So over to the Lyde Road and hang a left at the first junction. I don't know whether the small ?cottage in the peedie plantation first left on the Redland road is occupied, though it is neglected AFAIK in this instance I "leave well enough alone". It is modern but not shown on the 1:25,000). The first definite dwelling appears as Backatown now, a change from the older Vinikelday 'pasture wellspring'. I think that a roofless croft seen on the hill side of the road might be Sinnakilda (sinna 'small drying kiln', but if second element kelder 'wellspring' then surely the first element is either sine 'dried-up' or sin 'hollow' ?). Hereabouts, if I remember correctly, is a delightful twisty burn near the base of the hill. There's a lovely gorse bank flowering bright yellow and a tree that seems to have no trunk !
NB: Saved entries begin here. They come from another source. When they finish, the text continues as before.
-- ==== Sys2Proof/Tests/Slice0.lean ====
section
/-! SUPPORT. Tests: ill-formed terms that the checks refuse, words of the specification's examples that decode to their instructions, results
of the specification's worked examples, and states that meet the hypotheses of the statements. -/

set_option maxRecDepth 20000
set_option exponentiation.threshold 5000

namespace Sys2Proof.Tests

open Sys2Proof Sys2Proof.Machine

/-! ## Helpers -/

/-- A word from its twelve bytes, lowest address first. -/
def word (bs : List Byte) : InstrWord := leBits 96 bs

/-- A state in which the READY task of slot 0 of core 0, changed by `f`, issues. -/
def ready (f : Task → Task) : State :=
  { State.reset.setTask 0 0 (f { Task.idle with st := .ready, width := 128, waitlimit := 0x80000000 }) with cur := .task 0 0 }

/-- A property of the next state. -/
def next (o : Host.Outcome State Fault Refusal) (f : State → Bool) : Bool :=
  match o with
  | .next s => f s
  | .fault _ => false
  | .refused _ => false

/-- No wait and no signal. -/
abbrev y0 : Sync := Sync.none

/-! ## Ill-formed terms (R287) -/

theorem test_wf_sync : (Instr.nop ⟨3, 0, 0, 0⟩).wf = false ∧ (Instr.nop ⟨0, 0, 3, 0⟩).wf = false ∧ (Instr.nop ⟨3, 2, 4, 1⟩).wf = true := by decide
theorem test_wf_field : (Instr.ext y0 false 1 2 60 8).wf = false ∧ (Instr.ins y0 1 2 60 3).wf = true := by decide
theorem test_wf_acmp : (Instr.acmp y0 .lt 1 2 3).wf = false := by decide
theorem test_wf_order : (Instr.ld y0 ⟨.w32, false⟩ ⟨.rel, .core⟩ 1 ⟨0, 0, 0, 0⟩).wf = false ∧
    (Instr.sta y0 ⟨.acq, .core⟩ 1 ⟨0, 0, 0, 0⟩).wf = false := by decide
theorem test_wf_loop : (Instr.loop y0 1 0).wf = false ∧ (Instr.lpbrk y0 .always 5).wf = false ∧ (Instr.lpbrk y0 .always 0).wf = false := by decide
theorem test_wf_semwait : (Instr.semwait y0 1 (.imm 0)).wf = false ∧ (Instr.semset y0 1 (.imm 0)).wf = true := by decide
theorem test_wf_qjoin : (Instr.qjoin y0 0).wf = false := by decide
theorem test_wf_mask : (Instr.vadd y0 .bf16 ⟨some 1, false, .rne⟩ 1 2 3).wf = false ∧ (Instr.viadd y0 ⟨.w8, true⟩ (some 2) false 1 2 3).wf = false ∧
    (Instr.vfcmp y0 .f16 .lt none 3 1 2).wf = false ∧ (Instr.msetl y0 .w8 2 1).wf = false := by decide
theorem test_wf_vcvt : (Instr.vcvt y0 0x08 0x23 ⟨none, false, .rne⟩ 1 2).wf = false ∧
    (Instr.vcvt y0 0x24 0x20 ⟨none, false, .rtz⟩ 1 2).wf = false := by decide
theorem test_wf_vpack : (Instr.vpack y0 ⟨.w64, false⟩ false 1 2 3).wf = false := by decide
theorem test_wf_reduce : (Instr.vred y0 (.fadd .f32) ⟨none, false, .sr⟩ 1 2).wf = false ∧
    (Instr.vdot y0 (.imax ⟨.w32, true⟩) ⟨none, false, .rne⟩ 1 2 3).wf = false := by decide
theorem test_wf_gather : (Instr.vgath y0 .w8 1 ⟨0, 0, 0, 0⟩).wf = false := by decide
theorem test_wf_txv : (Instr.txv y0 .bf16 .bf16 (some 3) false 1 2 3).wf = false := by decide
theorem test_wf_matrix : (Instr.mxpass y0 0x23 0 1 2 0 none).wf = false ∧ (Instr.mxzero y0 0).wf = false ∧
    (Instr.mxst y0 .fa 0x20 ⟨.rne, false⟩ 0 1 2 0).wf = false := by decide
theorem test_wf_sqsig : (Instr.sqsig 0 1 0).wf = false := by decide
theorem test_wf_pairs : (Instr.rcas y0 ⟨.w32, false⟩ .rlx .fab 1 2 3 63).wf = false ∧ (Instr.sld y0 ⟨.w32, false⟩ false .fab 1 63 7).wf = false := by decide

/-! ## Words of the specification's examples -/

/-- R292: add s3, s4, s5 wait(q2,1) sig(q7,1). -/
theorem test_decode_add : decode (word [0x00, 0x00, 0x00, 0x00, 0x40, 0x41, 0x0C, 0x71, 0x10, 0x02, 0x00, 0x00]) =
    .ok (.add ⟨2, 1, 7, 1⟩ 3 4 (.reg 5)) := by decide
/-- R288: ld.n32.acq.dev s9, [a2+s4*4+0x40]. -/
theorem test_decode_ld : decode (word [0x40, 0x00, 0x00, 0x00, 0x25, 0x21, 0x24, 0x00, 0x00, 0x00, 0x02, 0x04]) =
    .ok (.ld y0 ⟨.w32, false⟩ ⟨.acq, .dev⟩ 9 ⟨2, 4, 2, 0x40⟩) := by decide
/-- R318: atom.add.n64.acq.dev s5, s6, [a2+0x18]. -/
theorem test_decode_atom : decode (word [0x18, 0x00, 0x00, 0x00, 0x85, 0x21, 0x14, 0x00, 0x00, 0x00, 0x43, 0x04]) =
    .ok (.atom y0 .add ⟨.w64, false⟩ ⟨.acq, .dev⟩ 5 6 2 0x18) := by decide
/-- R323: brp !p2 to three instructions before. -/
theorem test_decode_brp : decode (word [0xFD, 0xFF, 0xFF, 0xFF, 0x00, 0x00, 0x28, 0x00, 0x00, 0x00, 0x10, 0x05]) =
    .ok (.brp y0 (.neg 2) 0xFFFFFFFD) := by decide
/-- R324: loopi 1000, 200. -/
theorem test_decode_loopi : decode (0x0570000 <<< 68 ||| 0x000000C8 <<< 32 ||| 0x3E8) = .ok (.loopi y0 1000 200) := by decide
/-- R332: lwwait s2, [a3], 7 sig(q4). -/
theorem test_decode_lwwait : decode (word [0x07, 0x00, 0x00, 0x00, 0x00, 0x30, 0x08, 0x41, 0x00, 0x00, 0x11, 0x12]) =
    .ok (.lwwait ⟨0, 0, 4, 1⟩ 2 3 (.imm 7)) := by decide
/-- The words of the barrier program: st.n64.rel.dev s21, [a6] and mwait.n64.eq.dev s22, [a6], s21. -/
theorem test_decode_st : decode (word [0x00, 0x00, 0x00, 0x00, 0x09, 0x60, 0x54, 0x00, 0x00, 0x00, 0x13, 0x04]) =
    .ok (.st y0 ⟨.w64, false⟩ ⟨.rel, .dev⟩ 21 ⟨6, 0, 0, 0⟩) := by decide
theorem test_decode_mwait : decode (word [0x10, 0x00, 0x00, 0x00, 0x40, 0x65, 0x58, 0x00, 0x00, 0x00, 0x23, 0x11]) =
    .ok (.mwait y0 ⟨.w64, false⟩ .eq .dev 22 6 21) := by decide
/-- R365: vfma.f32 v1, v2, v3, v4 m1 with .rtz and sig(q5). -/
theorem test_decode_vfma : decode (word [0x91, 0x00, 0x00, 0x00, 0xC4, 0x20, 0x04, 0x51, 0x00, 0x00, 0x30, 0x20]) =
    .ok (.vfma ⟨0, 0, 5, 1⟩ .f32 ⟨some 1, false, .rtz⟩ 1 2 3 4) := by decide
/-- R384: txrd s4, [a2], s5; and txv.bf16 v2, v1, [a9] m0 wait(q1) sig(q2) of the gelu program. -/
theorem test_decode_txrd : decode (word [0x00, 0x00, 0x00, 0x00, 0x40, 0x21, 0x10, 0x00, 0x00, 0x00, 0x40, 0x30]) =
    .ok (.txrd y0 4 2 5) := by decide
theorem test_decode_txv : decode (word [0x80, 0x00, 0x00, 0x00, 0x40, 0x12, 0x08, 0x21, 0x10, 0x01, 0x25, 0x30]) =
    .ok (.txv ⟨1, 1, 2, 1⟩ .bf16 .bf16 (some 0) false 2 1 9) := by decide
/-- R395: mxpass.p4 acc2, [a4], s7, g1 sig(q9). -/
theorem test_decode_mxpass : decode (word [0x04, 0x01, 0x00, 0x00, 0xC0, 0x41, 0x08, 0x91, 0x00, 0x00, 0x20, 0x40]) =
    .ok (.mxpass ⟨0, 0, 9, 1⟩ 0x04 2 4 7 1 none) := by decide
/-- The crc32 program: streamrow [a5], [a4] wait(q1) sig(q3). -/
theorem test_decode_streamrow : decode (word [0x00, 0x00, 0x00, 0x00, 0x00, 0x40, 0x14, 0x31, 0x10, 0x01, 0x00, 0x52]) =
    .ok (.streamrow ⟨1, 1, 3, 1⟩ 5 4 none) := by decide
/-- R422, R424 and R427 field by field: sqstart s2, t5, a6, and sqset.lo w3, 7 of a thread. -/
theorem test_decode_sqstart : decode (0x6010000 <<< 68 ||| 0x00086000 <<< 32 ||| 5) = .ok (.sqstart y0 2 5 6) := by decide
theorem test_decode_sqset : decode (0x6110000 <<< 68 ||| 0x000C0000 <<< 32 ||| 7) = .ok (.sqset (.lo 3 7)) := by decide
/-- R431: put.pk64 [a4], [a5], s6, s7, 256 sig(q3); and rst.n64.rel.fab [a6], s12, s9, s11 of the chain program. -/
theorem test_decode_put : decode (word [0x00, 0x01, 0x00, 0x00, 0x87, 0x51, 0x10, 0x31, 0x00, 0x00, 0x02, 0x70]) =
    .ok (.put ⟨0, 0, 3, 1⟩ .pk64 4 5 6 7 256) := by decide
theorem test_decode_rst : decode (word [0x0A, 0x00, 0x00, 0x00, 0x4B, 0x62, 0x30, 0x00, 0x00, 0x00, 0x33, 0x70]) =
    .ok (.rst y0 ⟨.w64, false⟩ true .fab 12 6 9 11) := by decide
/-- R287, R305: a class, an opcode, a reserved field and a register that do not exist. -/
theorem test_decode_rejects : decode (0x8 <<< 92) = .error .cls ∧ decode (0x01E <<< 84) = .error .opcode ∧
    decode (0x1 <<< 36) = .error .reserved ∧ decode (0x052 <<< 84 ||| 0x20 <<< 44) = .error .register := by decide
The road then rises to Nistaben, a collection of long buildings keeping to the ?ridge west of the road. The longest house still keeps the roof of large flagstones that to me are a sign of good age to the farm. In the south-east corner of a field belonging to Nistaben (due east of it alongside the main road) is a slight rise called the Brae of Muckquoy (HY31NE 13 at HY37601740). On coming into cultivation in 1877 the brae gave up numerous yellow flints on each winter's ploughing/harrowing for some time and were still showing up even in the 1920s. At the same time cists with half-burnt bones also turned up. In 1920 the quantity was given as "a great many" but an account in1927 only says "several". The next field south, on the north side of the Redland farm-road, is the find-site for the Redland flints (HY31NE 21 at HY375171), which were one of a number of stone tool collections looked at by Caroline Wickham-Jones, amongst which were mesolithic examples. Over at the Brae of Muckquoy in 2000 fieldwalking by Orkney College's Geophysics unit, of an area only half a hectare in size, produced 300 'finds'. These included bone fragments, stone tools and flints used in toolmaking (also a flint arrowhead) as well as potsherds.Could Redland and Muckquoy be all the same feature ? The 1920 author describes two large erratic boulders on the north side of the brae of such contrasting shapes that they cannot but be indicators for the flints or cists (or both). Unfortunately I only found out about them [again] afterwards in connection with my walk. Presuming they are still there the tradition is that these were thrown by a Gairsay giant, only for one after the other to fall short of their mark. The first has five indents and measures 4' by 4' by 2' thick, the second is a 6' triangle tapering from 2' to 9".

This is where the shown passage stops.